Exercise objective: Please output every entry below precisely as written.

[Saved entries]
------------------------------
-- ==== Sys2Proof/Machine/Copies.lean ====
section
/-! DEFINITION. The copy engine (R136 to R142): acceptance, chunks, faults, completion, DRAIN, and what the supervisor does with a
held copy (R284). -/

namespace Sys2Proof.Machine

/-! ## Ranges under a chain (R138) -/

/-- The capabilities that a range touches, in address order, each checked for a kind (R138): CAPFAULT at the lowest byte that none
holds, CHAIN_DENIED at the lowest address within the one that denies. -/
def rangeCaps (w : Who) (kind : Kind) (fuel : Nat) (ea : W64) (n : Nat) : M (List Cap) := do
  match fuel with
  | 0 => trapAt Cause.capfault ea
  | f + 1 =>
    if n = 0 then return []
    else
      let cap ← authorize w ea [kind]
      let k := min n (cap.base + cap.len - ea.toNat)
      let rest ← rangeCaps w kind f (ea + w64 k) (n - k)
      return cap :: rest

def rangeOf (w : Who) (kind : Kind) (ea : W64) (n : Nat) : M (List Cap) := do
  rangeCaps w kind (((← get).world w.world).caps.length + 2) ea n

/-! ## Descriptors (R136) -/

/-- A copy descriptor's words. -/
structure CopyDesc where
  mb0 : W64
  src : W64
  dst : W64
  size : W64
  deriving DecidableEq, Repr

def CopyDesc.op (x : CopyDesc) : Nat := fld x.mb0 62 2
def CopyDesc.tag (x : CopyDesc) : Nat := fld x.mb0 16 16
def CopyDesc.bar (x : CopyDesc) : Option W64 :=
  if flag x.mb0 60 then some (w64 (6 * 2 ^ 61 + fld x.mb0 54 2 * 2 ^ 58 + fld x.mb0 32 22 * 32)) else none

/-- Whether a descriptor keeps the rules of its reserved fields (R138). -/
def CopyDesc.fieldsOk (x : CopyDesc) : Bool :=
  decide (x.op ≤ 2) && decide (fld x.mb0 56 4 = 0) && decide (fld x.mb0 0 16 = 0) &&
  (if flag x.mb0 60 then decide (fld x.mb0 54 2 ≠ 3) else decide (fld x.mb0 32 22 = 0))

/-- Whether its size fields are in range. -/
def CopyDesc.sizeOk (x : CopyDesc) : Bool :=
  match x.op with
  | 0 => decide (1 ≤ x.size.toNat) && decide (x.size.toNat ≤ 2 ^ 40)
  | 1 => decide (fld x.size 32 20 ≠ 0)
  | _ => decide (fld x.size 0 32 ≠ 0)

/-! ## The parts of a copy -/

/-- Row or run i of a copy: the row that it reports, its source, its destination, its bytes. -/
def Copy.part (c : Copy) (i : Nat) : Option (Nat × W64 × W64 × Nat) :=
  match c.runs with
  | [] =>
    if i < c.rows then some (i, c.base + w64 (i * c.srcPitch), c.dst + w64 (i * c.dstPitch), c.rowBytes) else none
  | runs => runs[i]?.map fun (r, a, off, n) => (r, a, c.dst + w64 off, n)

def Copy.parts (c : Copy) : Nat := if c.runs.isEmpty then c.rows else c.runs.length

/-- The destination's path (R142): core scratchpad, cluster memory, chip scratchpad, global memory. -/
def pathOf (ea : W64) : Nat := if fld ea 61 3 = 6 then min 3 (fld ea 58 3) else 3

/-- The copies' authority: the world and chain captured from the requester (R138). -/
def Copy.who (c : Copy) (core : Nat) : Who := ⟨core, c.slot, c.world, fld c.chain 0 16⟩

/-! ## CPYL over CX8 (R138) -/

/-- Runs of CX8 blocks as (row, source, offset at the destination, bytes), the offset after the last, and the capabilities used. -/
abbrev Runs := List (Nat × W64 × Nat × Nat) × Nat × List Cap

/-- The runs of blocks of one tensor row, group by group, packed from an offset on. -/
def rowRuns (w : Who) (l : Layout) (row q n off fuel : Nat) : M Runs := do
  match fuel with
  | 0 => return ([], off, [])
  | f + 1 =>
    if n = 0 then return ([], off, [])
    else
      let k := min n (16 - q % 16)
      let (a, cs) ← blockStart w l q Mod.none
      let (stop, ds) ← walkBlocks w l a Mod.none k []
      let len := (stop - a).toNat
      let (rest, last, es) ← rowRuns w l row (q + k) (n - k) (off + len) f
      return ((row, a, off, len) :: rest, last, cs ++ ds ++ es)

/-- The runs of the rows of a copy. What cannot be found faults with its row (R24, R158); the rows in `lost` have been dropped, and
count for the bytes given. -/
def cx8Runs (w : Who) (l : Layout) (first count : Nat) (lost : List (Nat × Nat)) : M Runs :=
  (List.range count).foldlM (fun (acc, off, cs) i => do
    match lost.find? (·.1 = i) with
    | some (_, n) => return (acc, off + n, cs)
    | none => do
      let per := l.cols / 32
      let (more, last, ds) ← atRow 0 i (rowRuns w l i ((first + i) * per) per off (per + 1))
      return (acc ++ more, last, cs ++ ds)) (([] : List (Nat × W64 × Nat × Nat)), 0, [])

/-! ## What CPYSKIP has dropped (R284) -/

/-- A range of bytes without those of a hole. -/
def cutHole (l : List (Nat × Nat)) (h : Nat × Nat) : List (Nat × Nat) :=
  l.flatMap fun r => if h.1 < r.2 && r.1 < h.2 then [(r.1, h.1), (h.2, r.2)].filter (fun x => x.1 < x.2) else [r]

/-- The ranges of bytes of a part of a copy that have not been dropped. -/
def Copy.kept (c : Copy) (i len : Nat) : List (Nat × Nat) :=
  (c.holes.filter (·.1 = i)).foldl (fun l h => cutHole l h.2) [(0, len)]

/-- A copy's place moved past what has been dropped. -/
def Copy.hop (fuel : Nat) (c : Copy) : Copy :=
  match fuel with
  | 0 => c
  | f + 1 =>
    match c.part c.row, c.holes.find? fun h => decide (h.1 = c.row) && decide (h.2.1 ≤ c.byte) && decide (c.byte < h.2.2) with
    | some (_, _, _, len), some h =>
      (if len ≤ h.2.2 then { c with row := c.row + 1, byte := 0 } else { c with byte := h.2.2 }).hop f
    | _, _ => c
------------------------------
Solved problem:
-- ==== Sys2Proof/Machine/Copies.lean ====
section
/-! DEFINITION. The copy engine (R136 to R142): acceptance, chunks, faults, completion, DRAIN, and what the supervisor does with a
held copy (R284). -/

namespace Sys2Proof.Machine

/-! ## Ranges under a chain (R138) -/

/-- The capabilities that a range touches, in address order, each checked for a kind (R138): CAPFAULT at the lowest byte that none
holds, CHAIN_DENIED at the lowest address within the one that denies. -/
def rangeCaps (w : Who) (kind : Kind) (fuel : Nat) (ea : W64) (n : Nat) : M (List Cap) := do
  match fuel with
  | 0 => trapAt Cause.capfault ea
  | f + 1 =>
    if n = 0 then return []
    else
      let cap ← authorize w ea [kind]
      let k := min n (cap.base + cap.len - ea.toNat)
      let rest ← rangeCaps w kind f (ea + w64 k) (n - k)
      return cap :: rest

def rangeOf (w : Who) (kind : Kind) (ea : W64) (n : Nat) : M (List Cap) := do
  rangeCaps w kind (((← get).world w.world).caps.length + 2) ea n

/-! ## Descriptors (R136) -/

/-- A copy descriptor's words. -/
structure CopyDesc where
  mb0 : W64
  src : W64
  dst : W64
  size : W64
  deriving DecidableEq, Repr

def CopyDesc.op (x : CopyDesc) : Nat := fld x.mb0 62 2
def CopyDesc.tag (x : CopyDesc) : Nat := fld x.mb0 16 16
def CopyDesc.bar (x : CopyDesc) : Option W64 :=
  if flag x.mb0 60 then some (w64 (6 * 2 ^ 61 + fld x.mb0 54 2 * 2 ^ 58 + fld x.mb0 32 22 * 32)) else none

/-- Whether a descriptor keeps the rules of its reserved fields (R138). -/
def CopyDesc.fieldsOk (x : CopyDesc) : Bool :=
  decide (x.op ≤ 2) && decide (fld x.mb0 56 4 = 0) && decide (fld x.mb0 0 16 = 0) &&
  (if flag x.mb0 60 then decide (fld x.mb0 54 2 ≠ 3) else decide (fld x.mb0 32 22 = 0))

/-- Whether its size fields are in range. -/
def CopyDesc.sizeOk (x : CopyDesc) : Bool :=
  match x.op with
  | 0 => decide (1 ≤ x.size.toNat) && decide (x.size.toNat ≤ 2 ^ 40)
  | 1 => decide (fld x.size 32 20 ≠ 0)
  | _ => decide (fld x.size 0 32 ≠ 0)

/-! ## The parts of a copy -/

/-- Row or run i of a copy: the row that it reports, its source, its destination, its bytes. -/
def Copy.part (c : Copy) (i : Nat) : Option (Nat × W64 × W64 × Nat) :=
  match c.runs with
  | [] =>
    if i < c.rows then some (i, c.base + w64 (i * c.srcPitch), c.dst + w64 (i * c.dstPitch), c.rowBytes) else none
  | runs => runs[i]?.map fun (r, a, off, n) => (r, a, c.dst + w64 off, n)

def Copy.parts (c : Copy) : Nat := if c.runs.isEmpty then c.rows else c.runs.length

/-- The destination's path (R142): core scratchpad, cluster memory, chip scratchpad, global memory. -/
def pathOf (ea : W64) : Nat := if fld ea 61 3 = 6 then min 3 (fld ea 58 3) else 3

/-- The copies' authority: the world and chain captured from the requester (R138). -/
def Copy.who (c : Copy) (core : Nat) : Who := ⟨core, c.slot, c.world, fld c.chain 0 16⟩

/-! ## CPYL over CX8 (R138) -/

/-- Runs of CX8 blocks as (row, source, offset at the destination, bytes), the offset after the last, and the capabilities used. -/
abbrev Runs := List (Nat × W64 × Nat × Nat) × Nat × List Cap

/-- The runs of blocks of one tensor row, group by group, packed from an offset on. -/
def rowRuns (w : Who) (l : Layout) (row q n off fuel : Nat) : M Runs := do
  match fuel with
  | 0 => return ([], off, [])
  | f + 1 =>
    if n = 0 then return ([], off, [])
    else
      let k := min n (16 - q % 16)
      let (a, cs) ← blockStart w l q Mod.none
      let (stop, ds) ← walkBlocks w l a Mod.none k []
      let len := (stop - a).toNat
      let (rest, last, es) ← rowRuns w l row (q + k) (n - k) (off + len) f
      return ((row, a, off, len) :: rest, last, cs ++ ds ++ es)

/-- The runs of the rows of a copy. What cannot be found faults with its row (R24, R158); the rows in `lost` have been dropped, and
count for the bytes given. -/
def cx8Runs (w : Who) (l : Layout) (first count : Nat) (lost : List (Nat × Nat)) : M Runs :=
  (List.range count).foldlM (fun (acc, off, cs) i => do
    match lost.find? (·.1 = i) with
    | some (_, n) => return (acc, off + n, cs)
    | none => do
      let per := l.cols / 32
      let (more, last, ds) ← atRow 0 i (rowRuns w l i ((first + i) * per) per off (per + 1))
      return (acc ++ more, last, cs ++ ds)) (([] : List (Nat × W64 × Nat × Nat)), 0, [])

/-! ## What CPYSKIP has dropped (R284) -/

/-- A range of bytes without those of a hole. -/
def cutHole (l : List (Nat × Nat)) (h : Nat × Nat) : List (Nat × Nat) :=
  l.flatMap fun r => if h.1 < r.2 && r.1 < h.2 then [(r.1, h.1), (h.2, r.2)].filter (fun x => x.1 < x.2) else [r]

/-- The ranges of bytes of a part of a copy that have not been dropped. -/
def Copy.kept (c : Copy) (i len : Nat) : List (Nat × Nat) :=
  (c.holes.filter (·.1 = i)).foldl (fun l h => cutHole l h.2) [(0, len)]

/-- A copy's place moved past what has been dropped. -/
def Copy.hop (fuel : Nat) (c : Copy) : Copy :=
  match fuel with
  | 0 => c
  | f + 1 =>
    match c.part c.row, c.holes.find? fun h => decide (h.1 = c.row) && decide (h.2.1 ≤ c.byte) && decide (c.byte < h.2.2) with
    | some (_, _, _, len), some h =>
      (if len ≤ h.2.2 then { c with row := c.row + 1, byte := 0 } else { c with byte := h.2.2 }).hop f
    | _, _ => c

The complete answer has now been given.